You must have a house built before you can build a pole barn, of any kind. What you could do "back in the day" wont work in many places nowadays.

NB


----------



## Coffeenut (Apr 25, 2011)

Thanks for the replies.

I thought I read somewhere that you could have a camper on your land if you didn't "dwell" in it for more than 7 consecutive days. 

We would just stay in it every other weekend over night. Still no?


----------



## Ole Spike (Nov 22, 2004)

Steve said:


> I tried that. My zoning inspector got on my case because even though I have 10 acres I can't store or use a camper/trailer on the property unless I have a residence there? Think you could build a pole barn and store it inside? Think again. You can't build a pole barn without a residence either.
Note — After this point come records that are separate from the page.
-- ==== Sys2Proof/Machine/Ports.lean ====
section
/-! DEFINITION. The client ports (Chapter 10): how a request transaction is judged and answered or handed on, what an
answer transaction returns, and the commands COLD_RESET, REQUEST_TRANSACTION, ANSWER_TRANSACTION and
UNKNOWN_KIND_TRANSACTION. -/

namespace Sys2Proof.Machine

/-! ### Claims of the ports (R166, R182 to R184) -/

def frameCheckClaim (detail : Byte) : Claim :=
  { code := .frameCheck, cls := .corrected, scope := .part, panel := none, handle := none, detail := detail }

def overrunClaim (detail : Byte) : Claim :=
  { code := .portOverrun, cls := .corrected, scope := .part, panel := none, handle := none, detail := detail }

/-- The first byte of a frame, or 0 where the transaction ended with its kind byte (R183, R184). -/
def firstByte (frame : List Byte) : Byte := frame.headD 0

/-! ### Judging a frame (R183) -/

/-- The framing check: the frame is as long as its length byte declares, at most 64 bytes, and sums to 0 (R183,
R195). -/
def wellFramed (frame : List Byte) : Bool :=
  match frame with
  | _ :: len :: _ =>
    decide (frame.length = len.toNat + 3) && decide (frame.length ≤ 64) && byteSum frame == 0
  | _ => false

/-- The parameter bytes of a frame that passes framing (R195). -/
def frameParams (frame : List Byte) : List Byte := (frame.drop 2).dropLast

/-- What the port makes of a frame: an answer of its own, or a request for its owner (R183). -/
inductive FrameVerdict where
  | answer (status : Status)
  | hand (request : Request)
  deriving DecidableEq, Repr

/-- Checks 2 to 4 on a frame that passes framing (R183). -/
def judgeRequest (role : Role) (code : Byte) (params : List Byte) : FrameVerdict :=
  match RequestName.ofCode? code with
  | none => .answer .unknownRequest
  | some name =>
    if params.length ≠ name.length then .answer .badArg
    else if name.safetyOnly = true ∧ role = .display then .answer .noAuthority
    else .hand { name := name, params := params }

/-- The port's judgement of a request frame, checks 1 to 4 in order (R183). -/
def judgeFrame (role : Role) (frame : List Byte) : FrameVerdict :=
  if wellFramed frame then judgeRequest role (firstByte frame) (frameParams frame) else .answer .badFrame

/-- An answer the port makes itself; it carries the dropped flag clear (R183, R185). -/
def ClientPort.answerSelf (st : Status) (q : ClientPort) : ClientPort :=
  { q with state := .answered, inHand := none, held := some { status := st, dropped := false, payload := [] } }

/-- A request handed to its owner (R183). -/
def ClientPort.hand (rq : Request) (q : ClientPort) : ClientPort :=
  { q with state := .working, inHand := some rq, held := none }

/-- A request transaction at a port that is IDLE or ANSWERED (R183). -/
def Part.acceptFrame (p : Port) (frame : List Byte) (b : Part) : Part :=
  match judgeFrame (b.role p) frame with
  | .hand rq => b.modPort p (ClientPort.hand rq)
  | .answer .badFrame =>
    (b.modPort p (ClientPort.answerSelf .badFrame)).claim .core (frameCheckClaim (firstByte frame))
  | .answer st => b.modPort p (ClientPort.answerSelf st)

/-- A request transaction at a port that is WORKING is refused whole (R184). -/
def Part.refuseFrame (p : Port) (frame : List Byte) (b : Part) : Part :=
  (b.modPort p fun q => { q with dropped := true }).claim .core (overrunClaim (firstByte frame))

/-! ### Transactions (R182 to R186, R195) -/

/-- The bytes a port sends in a transaction. -/
def Part.sendBytes (p : Port) (bs : List Byte) (b : Part) : Part := { b with out := b.out ++ [.bytes p bs] }

/-- A request transaction: fill bytes go out, and the frame is refused or judged by the port state (R183, R184,
R195). -/
def Part.requestTransaction (p : Port) (frame : List Byte) (b : Part) : Part :=
  let b := b.sendBytes p (fillBytes (frame.length + 1))
  if (b.port p).state = .working then b.refuseFrame p frame else b.acceptFrame p frame

/-- The answer a port returns, by its state (R186). -/
def ClientPort.answer (q : ClientPort) : Answer :=
  match q.state with
  | .idle => { status := .noRequest, dropped := false, payload := [] }
  | .working => { status := .notReady, dropped := q.dropped, payload := [] }
  | .answered => q.held.getD { status := .noRequest, dropped := false, payload := [] }

/-- An answer transaction returns a frame and changes nothing (R186). -/
def Part.answerTransaction (p : Port) (clocked : Nat) (b : Part) : Part :=
  b.sendBytes p (clockOut (b.port p).answer.frame clocked)

/-- A transaction of neither kind: fill bytes and FRAME_CHECK with the first byte; without a byte, nothing (R182). A
first byte that does name a kind makes it a transaction of that kind (R195). -/
def Part.unknownTransaction (p : Port) (bytes : List Byte) (b : Part) : Part :=
  match bytes with
  | [] => b
  | k :: rest =>
    if k = Config.requestKind then b.requestTransaction p rest
    else if k = Config.answerKind then b.answerTransaction p rest.length
    else (b.sendBytes p (fillBytes bytes.length)).claim .core (frameCheckClaim k)

/-- The safety port of a strap reading: 3 is taken as 2, and unconnected pins read 2 (R187). -/
def strapPort : Option (BitVec 2) → Port
  | none => .cp2
  | some v =>
    match v.toNat with
    | 0 => .cp0
    | 1 => .cp1
    | _ => .cp2

/-! ### Meanings -/

/-- COLD_RESET (R65, R187): every block at its cold-reset state. -/
def execColdReset (strap : Option (BitVec 2)) (s : State) : Host.Outcome State Fault Refusal :=
  s.take fun _ => Part.reset (strapPort strap)

/-- REQUEST_TRANSACTION (R183, R184). -/
def execRequestTransaction (p : Port) (frame : List Byte) (s : State) : Host.Outcome State Fault Refusal :=
  s.take fun b => b.requestTransaction p frame

/-- ANSWER_TRANSACTION (R186). -/
def execAnswerTransaction (p : Port) (clocked : Nat) (s : State) : Host.Outcome State Fault Refusal :=
  s.take fun b => b.answerTransaction p clocked

/-- UNKNOWN_KIND_TRANSACTION (R182). -/
def execUnknownKindTransaction (p : Port) (bytes : List Byte) (s : State) : Host.Outcome State Fault Refusal :=
  s.take fun b => b.unknownTransaction p bytes

end Sys2Proof.Machine
end

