/-! ### Client ports -/

/-- A request transaction at a WORKING port is refused whole (R184). -/
def Obligations.RequestRefusedWhileWorking : Prop :=
  ∀ (s : State) (p : Port) (frame : List Byte), (s.part.port p).state = .working →
    exec (.requestTransaction p frame) s = .next { s with
      part := ((s.fresh.sendBytes p (List.replicate (frame.length + 1) 0xFF)).modPort p
        fun q => { q with dropped := true }).claim .core
          { code := .portOverrun, cls := .corrected, scope := .part, panel := none, handle := none,
            detail := frame.headD 0 } }

/-- A request transaction at a port that is not WORKING is judged by framing, code, length and role, in this order, and
answered by the port or handed to the owner (R183, R188, R195). -/
def Obligations.RequestJudged : Prop :=
  ∀ (s : State) (p : Port) (frame : List Byte), (s.part.port p).state ≠ .working →
    ((∀ code ps, ps.length ≤ 61 → frame ≠ requestFrame code ps) →
      exec (.requestTransaction p frame) s = .next { s with
        part := ((s.fresh.sendBytes p (List.replicate (frame.length + 1) 0xFF)).modPort p
          fun q => { q with state := .answered, inHand := none,
                            held := some { status := .badFrame, dropped := false, payload := [] } }).claim .core
            { code := .frameCheck, cls := .corrected, scope := .part, panel := none, handle := none,
              detail := frame.headD 0 } }) ∧
    ∀ code ps, ps.length ≤ 61 → frame = requestFrame code ps →
      exec (.requestTransaction p frame) s = .next { s with
        part := (s.fresh.sendBytes p (List.replicate (frame.length + 1) 0xFF)).modPort p
          (match RequestName.ofCode? code with
            | none => ClientPort.answerSelf .unknownRequest
            | some name =>
              if ps.length ≠ name.length then ClientPort.answerSelf .badArg
              else if name.safetyOnly = true ∧ p ≠ s.part.strap then ClientPort.answerSelf .noAuthority
              else ClientPort.hand { name := name, params := ps }) }

/-- An answer transaction sends a fill byte and then a frame by the port state, as far as it is clocked, then fill
bytes, and changes nothing; the frame is written out byte by byte, and its check byte makes the sum 0 (R186, R195, Table
11-2). -/
def Obligations.AnswerTransactionReturnsFrame : Prop :=
  ∀ (s : State) (p : Port) (clocked : Nat) (answers : List Byte → Prop),
    (∀ frame, answers frame ↔ exec (.answerTransaction p clocked) s = .next { s with
      part := s.fresh.sendBytes p
        ([0xFF] ++ frame.take clocked ++ List.replicate (clocked - frame.length) 0xFF) }) →
    ((s.part.port p).state = .idle → answers [0x03, 0, 0, 0xFD]) ∧
    ((s.part.port p).state = .working →
      answers (if (s.part.port p).dropped = true then [0x02, 1, 0, 0xFD] else [0x02, 0, 0, 0xFE])) ∧
    ∀ a, (s.part.port p).state = .answered → (s.part.port p).held = some a →
      ∃ (frame : List Byte) (check : Byte), (frame.map BitVec.toNat).sum % 256 = 0 ∧ answers frame ∧
        frame = byte1 (match a.status with
          | .ok => 0x00
          | .staged => 0x01
          | .notReady => 0x02
          | .noRequest => 0x03
          | .badFrame => 0x10
          | .unknownRequest => 0x11
          | .badArg => 0x12
          | .badHandle => 0x13
          | .notOwner => 0x14
          | .notFeeder => 0x15
          | .noAuthority => 0x16
          | .badState => 0x17
          | .noRoom => 0x18
          | .noBudget => 0x19
          | .conflict => 0x1A
          | .busy => 0x1B
          | .nothingPending => 0x1C) ++ byte1 a.dropped.toNat ++ byte1 a.payload.length ++ a.payload ++ [check]

/-- A transaction of neither kind is ignored with fill bytes and FRAME_CHECK; one without a byte has no effect at all
(R182). -/
def Obligations.UnknownKindIgnored : Prop :=
  ∀ (s : State) (p : Port) (k : Byte) (rest : List Byte),
    (k ≠ 0xA5 → k ≠ 0x5A →
      exec (.unknownKindTransaction p (k :: rest)) s = .next { s with
        part := (s.fresh.sendBytes p (List.replicate (rest.length + 1) 0xFF)).claim .core
          { code := .frameCheck, cls := .corrected, scope := .part, panel := none, handle := none, detail := k } }) ∧
    exec (.unknownKindTransaction p []) s = .next { s with part := s.fresh }

/-- A request row takes the request in hand: the owner's answer is placed, ANSWERED, the dropped mark carried in the
answer and cleared (R183, R185). A row at a port that holds no such request has nothing to take, the model's choice,
log 2. -/
def Obligations.RequestRowTakesRequest : Prop :=
  ∀ (name : RequestName) (p : Port) (s : State),
    (∀ ps, s.fresh.holds p name ps = true →
      ∃ t, exec (name.row p) s = .next t ∧ (t.part.port p).state = .answered ∧ (t.part.port p).inHand = none ∧
        (t.part.port p).dropped = false ∧
        ∃ a, (t.part.port p).held = some a ∧ a.dropped = (s.part.port p).dropped) ∧
    ((∀ ps, s.fresh.holds p name ps = false) → exec (name.row p) s = .next { s with part := s.fresh })

/-- A transaction or request at one port leaves every other port its state, request in hand, held answer, dropped mark
and attention mask (R182). -/
def Obligations.PortsAreIndependent : Prop :=
  ∀ (c : Instr) (p q : Port) (s t : State),
    ((∃ frame, c = .requestTransaction p frame) ∨ (∃ n, c = .answerTransaction p n) ∨
      (∃ bs, c = .unknownKindTransaction p bs) ∨ ∃ name : RequestName, c = name.row p) →
    q ≠ p → exec c s = .next t →
      t.part.port q = { s.part.port q with noticeSet := (t.part.port q).noticeSet } ∧ t.part.strap = s.part.strap
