-- ==== Sys2Proof/Laws/Quiet.lean ====
section
/-! SUPPORT. The quiet updates: what the contract manager and the fault monitor do to the rest of the part while they
read and write records, raise notices and take claims. Said once as a relation, it is closed under every operation
built of them, and carries the laws of Safety.lean. -/

namespace Sys2Proof.Machine

/-- Two engines agree but for the critical flag and the handed halt, and the flag rises only while RUNNING (R52,
R174). -/
def Engine.SameButCritical (e' e : Engine) : Prop :=
  e' = { e with critical := e'.critical, haltHanded := e'.haltHanded } ∧
    (e'.critical = true → e.critical = true ∨ e.state = .running)

theorem Engine.SameButCritical.refl (e : Engine) : e.SameButCritical e := ⟨rfl, .inl⟩

theorem Engine.SameButCritical.state_eq {e e' : Engine} (h : e'.SameButCritical e) : e'.state = e.state := by
  rw [h.1]

theorem Engine.SameButCritical.trans {e₁ e₂ e₃ : Engine} (h₁ : e₂.SameButCritical e₁) (h₂ : e₃.SameButCritical e₂) :
    e₃.SameButCritical e₁ := by
  refine ⟨?_, fun hc => ?_⟩
  · rw [h₂.1, h₁.1]
  · rcases h₂.2 hc with h | h
    · exact h₁.2 h
    · exact .inr (h₁.state_eq ▸ h)

theorem Engine.escalateContract_same (e : Engine) : e.escalateContract.SameButCritical e := by
  refine ⟨rfl, fun h => ?_⟩
  simpa [Engine.escalateContract, or_comm] using h

theorem Engine.handHalt_same (e : Engine) : e.handHalt.SameButCritical e := ⟨rfl, .inl⟩

/-- A quiet update: links, completions, strap and messages stand; ports change in their notice sets, engines in flag
and halt, banks in record and count, touch in its press candidates; the table keeps its size. -/
structure Part.Quiet (b b' : Part) : Prop where
  strap : b'.strap = b.strap
  links : b'.links = b.links
  credits : b'.credits = b.credits
  out : b'.out = b.out
  size : b'.table.length = b.table.length
  ports : ∀ p, (b'.port p).SameButNotices (b.port p)
  engines : ∀ p, (b'.engine p).SameButCritical (b.engine p)
  controls : ∀ k, (b'.bank k).enabled = (b.bank k).enabled ∧ (b'.bank k).mask = (b.bank k).mask ∧
    (b'.bank k).threshold = (b.bank k).threshold
  counts : ∀ k, (b.bank k).count < (b.bank k).threshold → (b'.bank k).count < (b'.bank k).threshold
  injectEnable : b'.faults.injectEnable = b.faults.injectEnable
  touch : b'.touch = { b.touch with candidates := b'.touch.candidates }

namespace Part.Quiet

theorem refl (b : Part) : Quiet b b :=
  ⟨rfl, rfl, rfl, rfl, rfl, fun _ => rfl, fun _ => .refl _, fun _ => ⟨rfl, rfl, rfl⟩, fun _ h => h, rfl, rfl⟩

theorem trans {a b c : Part} (h₁ : Quiet a b) (h₂ : Quiet b c) : Quiet a c where
  strap := h₂.strap.trans h₁.strap
  links := h₂.links.trans h₁.links
  credits := h₂.credits.trans h₁.credits
  out := h₂.out.trans h₁.out
  size := h₂.size.trans h₁.size
  ports p := (h₁.ports p).trans (h₂.ports p)
  engines p := (h₁.engines p).trans (h₂.engines p)
  controls k :=
    ⟨(h₂.controls k).1.trans (h₁.controls k).1, (h₂.controls k).2.1.trans (h₁.controls k).2.1,
      (h₂.controls k).2.2.trans (h₁.controls k).2.2⟩
  counts k h := h₂.counts k (h₁.counts k h)
  injectEnable := h₂.injectEnable.trans h₁.injectEnable
  touch := by rw [h₂.touch, h₁.touch]

/-- Quiet updates one after another. -/
theorem foldl {α : Type} {f : Part → α → Part} (hf : ∀ b x, Quiet b (f b x)) :
    ∀ (xs : List α) (b : Part), Quiet b (xs.foldl f b)
  | [], b => refl b
  | x :: xs, b => (hf b x).trans (foldl hf xs (f b x))

/-- A choice between quiet updates. -/
theorem ite {c : Prop} {_ : Decidable c} {a b b' : Part} (h : Quiet a b) (h' : Quiet a b') :
    Quiet a (if c then b else b') := by split <;> assumption

end Part.Quiet

/-! ### The shared operations are quiet -/

variable (b : Part)

theorem Part.setRecord_quiet (n : Nat) (r : Record) : Quiet b (b.setRecord n r) :=
  ⟨rfl, rfl, rfl, rfl, by simp, fun _ => rfl, fun _ => .refl _, fun _ => ⟨rfl, rfl, rfl⟩, fun _ h => h, rfl, rfl⟩

theorem Part.raiseWhere_quiet (c : Port → Bool) (k : Notice) : Quiet b (b.raiseWhere c k) :=
  ⟨rfl, rfl, rfl, rfl, rfl, fun p => by simpa using ClientPort.raiseIf_same _ _ _, fun _ => .refl _,
    fun _ => ⟨rfl, rfl, rfl⟩, fun _ h => h, rfl, rfl⟩

theorem Part.raiseAll_quiet (k : Notice) : Quiet b (b.raiseAll k) :=
  ⟨rfl, rfl, rfl, rfl, rfl, fun p => by simpa using ClientPort.raise_same _ _, fun _ => .refl _,
    fun _ => ⟨rfl, rfl, rfl⟩, fun _ h => h, rfl, rfl⟩

theorem Part.contractNotice_quiet (n : Nat) (r : Record) (sender : Option Port) :
    Quiet b (b.contractNotice n r sender) := b.raiseWhere_quiet _ _

theorem Part.setCandidate_quiet (n : Nat) (k : Option PressCandidate) : Quiet b (b.modTouch (Touch.setCandidate n k)) :=
  ⟨rfl, rfl, rfl, rfl, rfl, fun _ => rfl, fun _ => .refl _, fun _ => ⟨rfl, rfl, rfl⟩, fun _ h => h, rfl, rfl⟩

theorem Part.emptyCandidate_quiet (n : Nat) : Quiet b (b.emptyCandidate n) :=
  ⟨rfl, rfl, rfl, rfl, rfl, fun _ => rfl, fun _ => .refl _, fun _ => ⟨rfl, rfl, rfl⟩, fun _ h => h, rfl, rfl⟩

theorem Part.claimAs_quiet (injected : Bool) (k : Bank) (c : Claim) : Quiet b (b.claimAs injected k c) where
  strap := rfl
  links := rfl
  credits := rfl
  out := rfl
  size := rfl
  ports := b.claimAs_port_same injected k c
  engines p := by
    rcases b.claimAs_engine injected k c p with h | h | h <;> rw [h]
    · exact .refl _
    · exact Engine.escalateContract_same _
    · exact Engine.handHalt_same _
  controls j := by
    rw [Part.claimAs_bank]
    split
    · rename_i h; rw [h.1]; exact ⟨rfl, rfl, rfl⟩
    · exact ⟨rfl, rfl, rfl⟩
  counts j hj := by
    rw [Part.claimAs_bank]
    split
    · rename_i h; rw [h.1] at hj; simpa using FaultBank.countAfter_lt _ _ hj
    · exact hj
  injectEnable := b.claimAs_injectEnable injected k c
  touch := rfl

theorem Part.claim_quiet (k : Bank) (c : Claim) : Quiet b (b.claim k c) := b.claimAs_quiet false k c

theorem Part.verify_quiet (who : Reader) (n : Nat) : Quiet b (b.verify who n) := by
  unfold Part.verify
  exact .ite (.refl b) ((b.setRecord_quiet _ _).trans ((Part.raiseWhere_quiet _ _ _).trans (Part.claim_quiet _ _ _)))

theorem Part.verifyAll_quiet (who : Reader) : Quiet b (b.verifyAll who) :=
  .foldl (fun b n => b.verify_quiet who n) _ b

theorem Part.freeContract_quiet (n : Nat) (sender : Option Port) : Quiet b (b.freeContract n sender) :=
  (b.setRecord_quiet _ _).trans (Part.contractNotice_quiet _ _ _ _)

theorem Part.emptyCandidateIf_quiet (c : Bool) (n : Nat) : Quiet b (b.emptyCandidateIf c n) :=
  .ite (b.emptyCandidate_quiet n) (.refl b)

theorem Part.contractNoticeIf_quiet (c : Bool) (n : Nat) (r : Record) (sender : Option Port) :
    Quiet b (b.contractNoticeIf c n r sender) := .ite (b.contractNotice_quiet n r sender) (.refl b)

/-! ### The contract manager's work is quiet -/

theorem Part.captureOne_quiet (x : Placed) : Quiet b (b.captureOne x) :=
  (b.verify_quiet _ _).trans (.ite (Part.setRecord_quiet _ _ _) (.refl _))

theorem Part.captures_quiet (p : Panel) (slot : Nat) : Quiet b (b.captures p slot) := by
  unfold Part.captures
  split
  · exact .refl b
  · exact .foldl (fun b x => b.captureOne_quiet x) _ b

theorem Part.recordVerdict_quiet (p : Panel) (n : Nat) (v : Verdict) : Quiet b (b.recordVerdict p n v) :=
  (b.setRecord_quiet _ _).trans (Part.contractNoticeIf_quiet _ _ _ _ _)

theorem Part.endOneShot_quiet (p : Panel) (n : Nat) : Quiet b (b.endOneShot p n) :=
  .ite ((b.setRecord_quiet _ _).trans (Part.contractNotice_quiet _ _ _ _)) (b.freeContract_quiet _ _)

theorem Part.judgeRefresh_quiet (p : Panel) (n : Nat) (kind : OrderKind) (g : Nat) :
    Quiet b (b.judgeRefresh p n kind g) :=
  (b.recordVerdict_quiet p n _).trans (.ite (Part.claim_quiet _ _ _) (.ite (Part.endOneShot_quiet _ _ _) (.refl _)))

theorem Part.creditOne_quiet (p : Panel) (c : Completion) (x : Placed) : Quiet b (b.creditOne p c x) := by
  dsimp only [Part.creditOne]
  refine (b.verify_quiet _ _).trans (.ite ((Part.setRecord_quiet _ _ _).trans (.ite ?_ (.refl _))) (.refl _))
  exact Part.judgeRefresh_quiet _ _ _ _ _

theorem Part.turnOne_quiet (p : Panel) (first : Bool) (n : Nat) : Quiet b (b.turnOne p first n) :=
  .ite ((b.setRecord_quiet _ _).trans ((Part.emptyCandidateIf_quiet _ _ _).trans
    (Part.contractNoticeIf_quiet _ _ _ _ _))) (.refl b)

theorem Part.breachOne_quiet (p : Panel) (n : Nat) : Quiet b (b.breachOne p n) := by
  dsimp only [Part.breachOne]
  refine .ite (.refl b) (.ite (.ite (.refl b) ?_) (.ite ?_ (.ite ?_ (b.setRecord_quiet _ _))))
  · exact (b.setRecord_quiet _ _).trans ((Part.contractNotice_quiet _ _ _ _).trans (Part.claim_quiet _ _ _))
  · exact (b.setRecord_quiet _ _).trans (Part.claim_quiet _ _ _)
  · exact (b.setRecord_quiet _ _).trans ((Part.contractNotice_quiet _ _ _ _).trans (Part.claim_quiet _ _ _))

theorem Part.turnClaim_quiet (p : Panel) (first : Bool) : Quiet b (b.turnClaim p first) :=
  (b.verifyAll_quiet _).trans ((Part.Quiet.foldl (fun b n => b.turnOne_quiet p first n) _ _).trans
    (.foldl (fun b n => b.breachOne_quiet p n) _ _))

theorem Part.freeRetiring_quiet (p : Panel) : Quiet b (b.freeRetiring p) :=
  .foldl (fun b _ => .ite (b.freeContract_quiet _ _) (.refl b)) _ b

theorem Part.releaseZones_quiet : Quiet b b.releaseZones :=
  .foldl (fun b _ => .ite (b.setRecord_quiet _ _) (.refl b)) _ b

theorem Part.pressOne_quiet (n : Nat) : Quiet b (b.pressOne n) := by
  dsimp only [Part.pressOne]
  refine .ite ((b.setCandidate_quiet _ _).trans (.ite (.refl _) ?_))
    (.ite ((b.setCandidate_quiet _ _).trans (.ite (Part.setRecord_quiet _ _ _) (.refl _))) (b.setCandidate_quiet _ _))
  exact (Part.setRecord_quiet _ _ _).trans (Part.raiseWhere_quiet _ _ _)

/-! ### What a quiet update carries -/

namespace Part.Quiet
variable {b b' : Part}

theorem tableSized (h : Quiet b b') (hb : b.TableSized) : b'.TableSized := h.size.trans hb

theorem countsBelow (h : Quiet b b') (hb : b.CountsBelow) : b'.CountsBelow := fun k => h.counts k (hb k)

theorem flagsOnlyRunning (h : Quiet b b') (hb : b.FlagsOnlyRunning) : b'.FlagsOnlyRunning := fun p hc => by
  rw [(h.engines p).state_eq]
  rcases (h.engines p).2 hc with hc | hr
  · exact hb p hc
  · exact hr

theorem portsCoherent (h : Quiet b b') (hb : b.PortsCoherent) : b'.PortsCoherent := fun p => by
  rw [h.ports p]; exact hb p

theorem link (h : Quiet b b') (p : Panel) : b'.link p = b.link p := by simp [Part.link, h.links]

theorem engine (h : Quiet b b') (p : Panel) :
    b'.engine p = { b.engine p with critical := (b'.engine p).critical, haltHanded := (b'.engine p).haltHanded } :=
  (h.engines p).1

theorem enginesCoherent (h : Quiet b b') (hb : b.EnginesCoherent) : b'.EnginesCoherent := fun p => by
  rw [h.engine p]; exact hb p

theorem plansLawful (h : Quiet b b') (hb : b.PlansLawful) : b'.PlansLawful := fun p pl hp => by
  rw [h.engine p] at hp ⊢; exact hb p pl hp

theorem linksFit (h : Quiet b b') (hb : b.LinksFit) : b'.LinksFit := fun p => by
  rw [h.engine p, h.link p]; exact hb p

theorem contactsLawful (h : Quiet b b') (hb : b.ContactsLawful) : b'.ContactsLawful := by
  unfold Part.ContactsLawful; rw [h.touch]; exact hb

end Part.Quiet

end Sys2Proof.Machine
end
 You can't even use a camping trailer on your own property? And they say this is a free country! That's a bunch of BS!


----------



## ih772 (Jan 28, 2003)

It has to be removable, so that wold rule out putting a deck on it. Anything you do to make it "permanent" will get the twp on you. It's to keep the riff raff from making an ad-hock trailer park.


----------



## MossyHorns (Apr 14, 2011)

We have a cabin in Sauble Twp in Lake County. A couple of years ago an 80 acre parcel was divided into 10 acre lots. Two of these lots now have campers on them all year long. There is no electric going to the property and one of them has a porta jon. These trailers sit just off of a main dirt road. I do not know what the townhip ordinance is, but they are just used for hunting.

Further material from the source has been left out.